* **The task**:
Could you give every record again, exactly as it reads?

___ Dataset excerpts ___

-- ==== Sys2Proof/Machine/Dispatch.lean ====
section
/-! DEFINITION. The dispatch: one arm for each operation, one direct call of its meaning. -/

namespace Sys2Proof.Machine

def exec (i : Instr) (s : State) : Host.Outcome State Fault Refusal :=
  match i with
  | .dmaWr off data mask => Sys2Proof.Machine.execDmaWr off data mask s
  | .dmaRd off => Sys2Proof.Machine.execDmaRd off s
  | .dmaStop r => Sys2Proof.Machine.execDmaStop r s
  | .blt00 f => Sys2Proof.Machine.execBlt00 f s
  | .blt01 f => Sys2Proof.Machine.execBlt01 f s
  | .blt02 f => Sys2Proof.Machine.execBlt02 f s
  | .blt03 f => Sys2Proof.Machine.execBlt03 f s
  | .blt04 f => Sys2Proof.Machine.execBlt04 f s
  | .blt05 f => Sys2Proof.Machine.execBlt05 f s
  | .blt06 f => Sys2Proof.Machine.execBlt06 f s
  | .blt07 f => Sys2Proof.Machine.execBlt07 f s
  | .blt08 f => Sys2Proof.Machine.execBlt08 f s
  | .blt09 f => Sys2Proof.Machine.execBlt09 f s
  | .blt0A f => Sys2Proof.Machine.execBlt0A f s
  | .blt0B f => Sys2Proof.Machine.execBlt0B f s
  | .blt0C f => Sys2Proof.Machine.execBlt0C f s
  | .blt0D f => Sys2Proof.Machine.execBlt0D f s
  | .blt0E f => Sys2Proof.Machine.execBlt0E f s
  | .blt0F f => Sys2Proof.Machine.execBlt0F f s
  | .blt10 f => Sys2Proof.Machine.execBlt10 f s
  | .blt11 f => Sys2Proof.Machine.execBlt11 f s
  | .blt12 f => Sys2Proof.Machine.execBlt12 f s
  | .blt13 f => Sys2Proof.Machine.execBlt13 f s
  | .blt14 f => Sys2Proof.Machine.execBlt14 f s
  | .blt15 f => Sys2Proof.Machine.execBlt15 f s
  | .blt16 f => Sys2Proof.Machine.execBlt16 f s
  | .blt17 f => Sys2Proof.Machine.execBlt17 f s
  | .blt18 f => Sys2Proof.Machine.execBlt18 f s
  | .blt19 f => Sys2Proof.Machine.execBlt19 f s
  | .blt1A f => Sys2Proof.Machine.execBlt1A f s
  | .blt1B f => Sys2Proof.Machine.execBlt1B f s
  | .blt1C f => Sys2Proof.Machine.execBlt1C f s
  | .blt1D f => Sys2Proof.Machine.execBlt1D f s
  | .blt1E f => Sys2Proof.Machine.execBlt1E f s
  | .blt1F f => Sys2Proof.Machine.execBlt1F f s
  | .dmaDone => Sys2Proof.Machine.execDmaDone s
  | .ctrlWr data mask => Sys2Proof.Machine.execCtrlWr data mask s
  | .vramWr off data mask => Sys2Proof.Machine.execVramWr off data mask s
  | .vramRd off => Sys2Proof.Machine.execVramRd off s
  | .palWr off data => Sys2Proof.Machine.execPalWr off data s
  | .vidLine line pageflip => Sys2Proof.Machine.execVidLine line pageflip s
  | .vidEof pageflip => Sys2Proof.Machine.execVidEof pageflip s
  | .srToHost addr => Sys2Proof.Machine.execSrToHost addr s
  | .srFromHost addr buffer => Sys2Proof.Machine.execSrFromHost addr buffer s
  | .cmosRd off => Sys2Proof.Machine.execCmosRd off s
  | .cmosWr off data mask => Sys2Proof.Machine.execCmosWr off data mask s
  | .cmosEn data => Sys2Proof.Machine.execCmosEn data s
  | .cmosLoad blob => Sys2Proof.Machine.execCmosLoad blob s
  | .cmosSave => Sys2Proof.Machine.execCmosSave s
  | .prot1Rd => Sys2Proof.Machine.execProt1Rd s
  | .prot1Wr data mask => Sys2Proof.Machine.execProt1Wr data mask s
  | .prot2Rd => Sys2Proof.Machine.execProt2Rd s
  | .prot2RdSh => Sys2Proof.Machine.execProt2RdSh s
  | .prot2RdC => Sys2Proof.Machine.execProt2RdC s
  | .prot2Wr data mask => Sys2Proof.Machine.execProt2Wr data mask s
  | .prot3Rd => Sys2Proof.Machine.execProt3Rd s
  | .prot3Wr off data => Sys2Proof.Machine.execProt3Wr off data s
  | .prot4Wr data => Sys2Proof.Machine.execProt4Wr data s
  | .prot4Rd => Sys2Proof.Machine.execProt4Rd s
  | .prot5Wr data => Sys2Proof.Machine.execProt5Wr data s
  | .prot5Rd => Sys2Proof.Machine.execProt5Rd s
  | .prot5Status => Sys2Proof.Machine.execProt5Status s
  | .reset p blob => Sys2Proof.Machine.execReset p blob s

end Sys2Proof.Machine
end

___

* **Problem solution**:
-- ==== Sys2Proof/Machine/Dispatch.lean ====
section
/-! DEFINITION. The dispatch: one arm for each operation, one direct call of its meaning. -/

namespace Sys2Proof.Machine

def exec (i : Instr) (s : State) : Host.Outcome State Fault Refusal :=
  match i with
  | .dmaWr off data mask => Sys2Proof.Machine.execDmaWr off data mask s
  | .dmaRd off => Sys2Proof.Machine.execDmaRd off s
  | .dmaStop r => Sys2Proof.Machine.execDmaStop r s
  | .blt00 f => Sys2Proof.Machine.execBlt00 f s
  | .blt01 f => Sys2Proof.Machine.execBlt01 f s
  | .blt02 f => Sys2Proof.Machine.execBlt02 f s
  | .blt03 f => Sys2Proof.Machine.execBlt03 f s
  | .blt04 f => Sys2Proof.Machine.execBlt04 f s
  | .blt05 f => Sys2Proof.Machine.execBlt05 f s
  | .blt06 f => Sys2Proof.Machine.execBlt06 f s
  | .blt07 f => Sys2Proof.Machine.execBlt07 f s
  | .blt08 f => Sys2Proof.Machine.execBlt08 f s
  | .blt09 f => Sys2Proof.Machine.execBlt09 f s
  | .blt0A f => Sys2Proof.Machine.execBlt0A f s
  | .blt0B f => Sys2Proof.Machine.execBlt0B f s
  | .blt0C f => Sys2Proof.Machine.execBlt0C f s
  | .blt0D f => Sys2Proof.Machine.execBlt0D f s
  | .blt0E f => Sys2Proof.Machine.execBlt0E f s
  | .blt0F f => Sys2Proof.Machine.execBlt0F f s
  | .blt10 f => Sys2Proof.Machine.execBlt10 f s
  | .blt11 f => Sys2Proof.Machine.execBlt11 f s
  | .blt12 f => Sys2Proof.Machine.execBlt12 f s
  | .blt13 f => Sys2Proof.Machine.execBlt13 f s
  | .blt14 f => Sys2Proof.Machine.execBlt14 f s
  | .blt15 f => Sys2Proof.Machine.execBlt15 f s
  | .blt16 f => Sys2Proof.Machine.execBlt16 f s
  | .blt17 f => Sys2Proof.Machine.execBlt17 f s
  | .blt18 f => Sys2Proof.Machine.execBlt18 f s
  | .blt19 f => Sys2Proof.Machine.execBlt19 f s
  | .blt1A f => Sys2Proof.Machine.execBlt1A f s
  | .blt1B f => Sys2Proof.Machine.execBlt1B f s
  | .blt1C f => Sys2Proof.Machine.execBlt1C f s
  | .blt1D f => Sys2Proof.Machine.execBlt1D f s
  | .blt1E f => Sys2Proof.Machine.execBlt1E f s
  | .blt1F f => Sys2Proof.Machine.execBlt1F f s
  | .dmaDone => Sys2Proof.Machine.execDmaDone s
  | .ctrlWr data mask => Sys2Proof.Machine.execCtrlWr data mask s
  | .vramWr off data mask => Sys2Proof.Machine.execVramWr off data mask s
  | .vramRd off => Sys2Proof.Machine.execVramRd off s
  | .palWr off data => Sys2Proof.Machine.execPalWr off data s
  | .vidLine line pageflip => Sys2Proof.Machine.execVidLine line pageflip s
  | .vidEof pageflip => Sys2Proof.Machine.execVidEof pageflip s
  | .srToHost addr => Sys2Proof.Machine.execSrToHost addr s
  | .srFromHost addr buffer => Sys2Proof.Machine.execSrFromHost addr buffer s
  | .cmosRd off => Sys2Proof.Machine.execCmosRd off s
  | .cmosWr off data mask => Sys2Proof.Machine.execCmosWr off data mask s
  | .cmosEn data => Sys2Proof.Machine.execCmosEn data s
  | .cmosLoad blob => Sys2Proof.Machine.execCmosLoad blob s
  | .cmosSave => Sys2Proof.Machine.execCmosSave s
  | .prot1Rd => Sys2Proof.Machine.execProt1Rd s
  | .prot1Wr data mask => Sys2Proof.Machine.execProt1Wr data mask s
  | .prot2Rd => Sys2Proof.Machine.execProt2Rd s
  | .prot2RdSh => Sys2Proof.Machine.execProt2RdSh s
  | .prot2RdC => Sys2Proof.Machine.execProt2RdC s
  | .prot2Wr data mask => Sys2Proof.Machine.execProt2Wr data mask s
  | .prot3Rd => Sys2Proof.Machine.execProt3Rd s
  | .prot3Wr off data => Sys2Proof.Machine.execProt3Wr off data s
  | .prot4Wr data => Sys2Proof.Machine.execProt4Wr data s
  | .prot4Rd => Sys2Proof.Machine.execProt4Rd s
  | .prot5Wr data => Sys2Proof.Machine.execProt5Wr data s
  | .prot5Rd => Sys2Proof.Machine.execProt5Rd s
  | .prot5Status => Sys2Proof.Machine.execProt5Status s
  | .reset p blob => Sys2Proof.Machine.execReset p blob s

end Sys2Proof.Machine
end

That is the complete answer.